# Micro Four Thirds to EF



## BrandonKing96 (Sep 1, 2013)

I was wondering if there were any MFT to EF adapters around. I see a lot of EF to MFT when I search, but never an MFT to EF (or I'm just blind). Reason being is I really like the 17mm f/0.95 and 25 f/0.95 (that large aperture for so much less than the Noctilux 50 f/0.95!!!!)

Thank you in advanced for your help.


----------



## luoto (Sep 1, 2013)

(The blah to blah thing always gets me) do you mean to use a MFT lens on a EF mount camera? Would the sensor size be an issue?


----------



## rs (Sep 1, 2013)

No chance, unless someone makes a 2x TC with a MFT lens mount at the end.

Two reasons why an optics free adapter couldn't work:
1) the flange distance (distance between the mount and the sensor) of MFT is 19.25mm - EF is 44.0mm. An adapter the other way (EF lens on MFT) simply needs to bridge that gap - 24.75mm thick. For making an MFT to EF adapter, you can't make a physical adapter a negative thickness.
2) the image circle size difference. MFT has an image circle size of 22.5mm diagonal, whereas EF has an image circle size just over 43mm diagonal. If there was a way to mount a MFT lens at the correct distance to maintain focus on an EF body, you'd only get a small circular image in the centre of the frame.

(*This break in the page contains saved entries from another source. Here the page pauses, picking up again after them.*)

-- ==== Sys2Proof/Tests/Slice0.lean ====
section
/-!
SUPPORT. The tests: ill-formed commands that the well-formedness check refuses, words written out from the tables of the spec, small steps with
results computed by hand from the spec, and for every statement with hypotheses a state and operands that meet them.
-/
open Sys2Proof Sys2Proof.Machine

/-! ### Small states -/

/-- Site 0 of quarter 0. -/
def T.x : SiteId := ⟨0, 0⟩
/-- The device out of power-on reset. -/
def T.up : State := { power := { porst := false } }
/-- The station of site 0 runs a program of one word, on top of the station `t`. -/
def T.run (word : BitVec 64) (t : Stn := {}) : State := (T.up.setStn 0 { t with run := true, code := [word] }).setSiteState 0 3
/-- The low bits of a word: its register fields, MOD and IMM. -/
def T.w (rd ra rb rc : Nat) (imm : Nat := 0) (mod : Nat := 0) : BitVec 54 :=
  BitVec.ofNat 54 (imm + 2 ^ 20 * rc + 2 ^ 26 * rb + 2 ^ 32 * ra + 2 ^ 38 * rd + 2 ^ 44 * mod)
/-- The word of class `c`, operation `o` and low bits `w`, issued by a station `t`, is ready. -/
def T.ok (c o : Nat) (w : BitVec 54) (h : Shape) (t : Stn := {}) : Bool :=
  let word := mifelWord (BitVec.ofNat 4 c) (BitVec.ofNat 6 o) w
  (T.run word t).ready T.x word h
/-- The word of class `c`, operation `o` and low bits `w` can be issued, and is illegal. -/
def T.bad (c o : Nat) (w : BitVec 54) (h : Shape) : Bool :=
  let word := mifelWord (BitVec.ofNat 4 c) (BitVec.ofNat 6 o) w
  (T.run word).canIssue 0 word && h.illegal (insnOf word)

/-- The next state a command answers. -/
def T.after (o : Host.Outcome State Fault Refusal) : State := match o with | .next u => u | _ => {}

/-! ### Ill-formed commands -/

theorem test_packet_payload_bound :
    (Instr.rd 12 { payload := List.replicate 2049 0 }).wf = false ∧ (Instr.rd 12 { payload := List.replicate 2048 0 }).wf = true := by decide +kernel
theorem test_cap_port_bound : ∀ c : CapBlock, c.port = 14 → (Instr.cap 0 c).wf = false := by
  intro c h; simp [Instr.wf, CapBlock.wf, h]
theorem test_flit_data_bound : ∀ f : Flit, f.body = .data (List.replicate 257 0) → (Instr.flitReceive 0 f ⟨0, false, true⟩).wf = false := by
  intro f h; simp only [Instr.wf, h, FlitBody.wf, List.length_replicate]; decide
theorem test_flit_header_bound : ∀ (f : Flit) (k : Packet), f.body = .header k → k.wf = false → (Instr.flitReceive 0 f ⟨0, false, true⟩).wf = false := by
  intro f k h hk; simp only [Instr.wf, h, FlitBody.wf, hk]
theorem test_audit_has_eight_counts : (Instr.audit 0 [1, 2, 3]).wf = false ∧ (Instr.audit 0 (List.replicate 8 5)).wf = true := by decide +kernel
theorem test_stack_training_bounds : (Instr.stackTrainingEnd 0 ⟨true, 32, 4, 40, true, 0, 0, 0, none⟩).wf = false := by decide +kernel
theorem test_training_pass_bounds : (Instr.periodicRetrain 0 ⟨256, 0, 0⟩).wf = false := by decide +kernel
theorem test_quarter_return_bounds : (Instr.quarterReturn 0 ⟨true, [0, 0, 0], [0, 0, 0, 0]⟩).wf = false ∧
    (Instr.quarterReturn 0 ⟨true, [0, 9, 0, 0], [0, 0, 0, 0]⟩).wf = false := by decide +kernel
theorem test_sample_bounds : (Instr.evrSample (.stkTemp 0 256)).wf = false ∧ (Instr.evrSample (.power 4096)).wf = false ∧
    (Instr.evrSample (.supply [] 0)).wf = false := by decide +kernel
theorem test_self_refresh_temperature_bound : (Instr.selfRefreshExitEnd 0 256).wf = false := by decide +kernel
theorem test_rebuild_page_bound : (Instr.rebuildUnitEnd 0 ⟨[{ x := 0, page := 1572864, line := 0, sym := 0, v := 1 }]⟩).wf = false := by decide +kernel

/-! ### Words, and hypotheses of the statements about station instructions -/

-- Table 8-2: CLASS 63:60, OP 59:54, PN 53, PG 52:50, MOD 49:44, RD 43:38, RA 37:32, RB 31:26, RC 25:20, IMM 19:0.
theorem test_word_of_mmaz : mifelInstr T.x 0x4041BC0059700002#64 = .mmaz T.x 0x1BC0059700002#54 := by decide +kernel
theorem test_word_of_add : mifelInstr T.x (0b0000#4 ++ 0b000000#6 ++ T.w 3 1 2 0) = .add T.x (T.w 3 1 2 0) := by decide +kernel
theorem test_word_of_pget : mifelInstr T.x (0b0110#4 ++ 0b000000#6 ++ T.w 1 2 3 0 15) = .pget T.x (T.w 1 2 3 0 15) := by decide +kernel
theorem test_add_wraps :
    let u := T.after (exec (.add T.x (T.w 3 1 2 0)) (T.run (0x0#4 ++ 0x00#6 ++ T.w 3 1 2 0) { s := [(1, 5), (2, 0xFFFFFFFFFFFFFFFF)] }))
    (u.stn 0).sreg 3 = 4 ∧ (u.stn 0).pc = 1 := by and_intros <;> decide +kernel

If someone did make a 2x TC MFT to EF adapater, your 17/0.95 would be a 34/1.9, and your 25/0.95 would be a 50/1.9. Just get a 35/1.4 or a 50/1.8, 1.4 or 1.2!


----------



## BrandonKing96 (Sep 1, 2013)

Thank you both for your replies! 
@luoto- don't worry, I had to double check I wrote it in the right order!


----------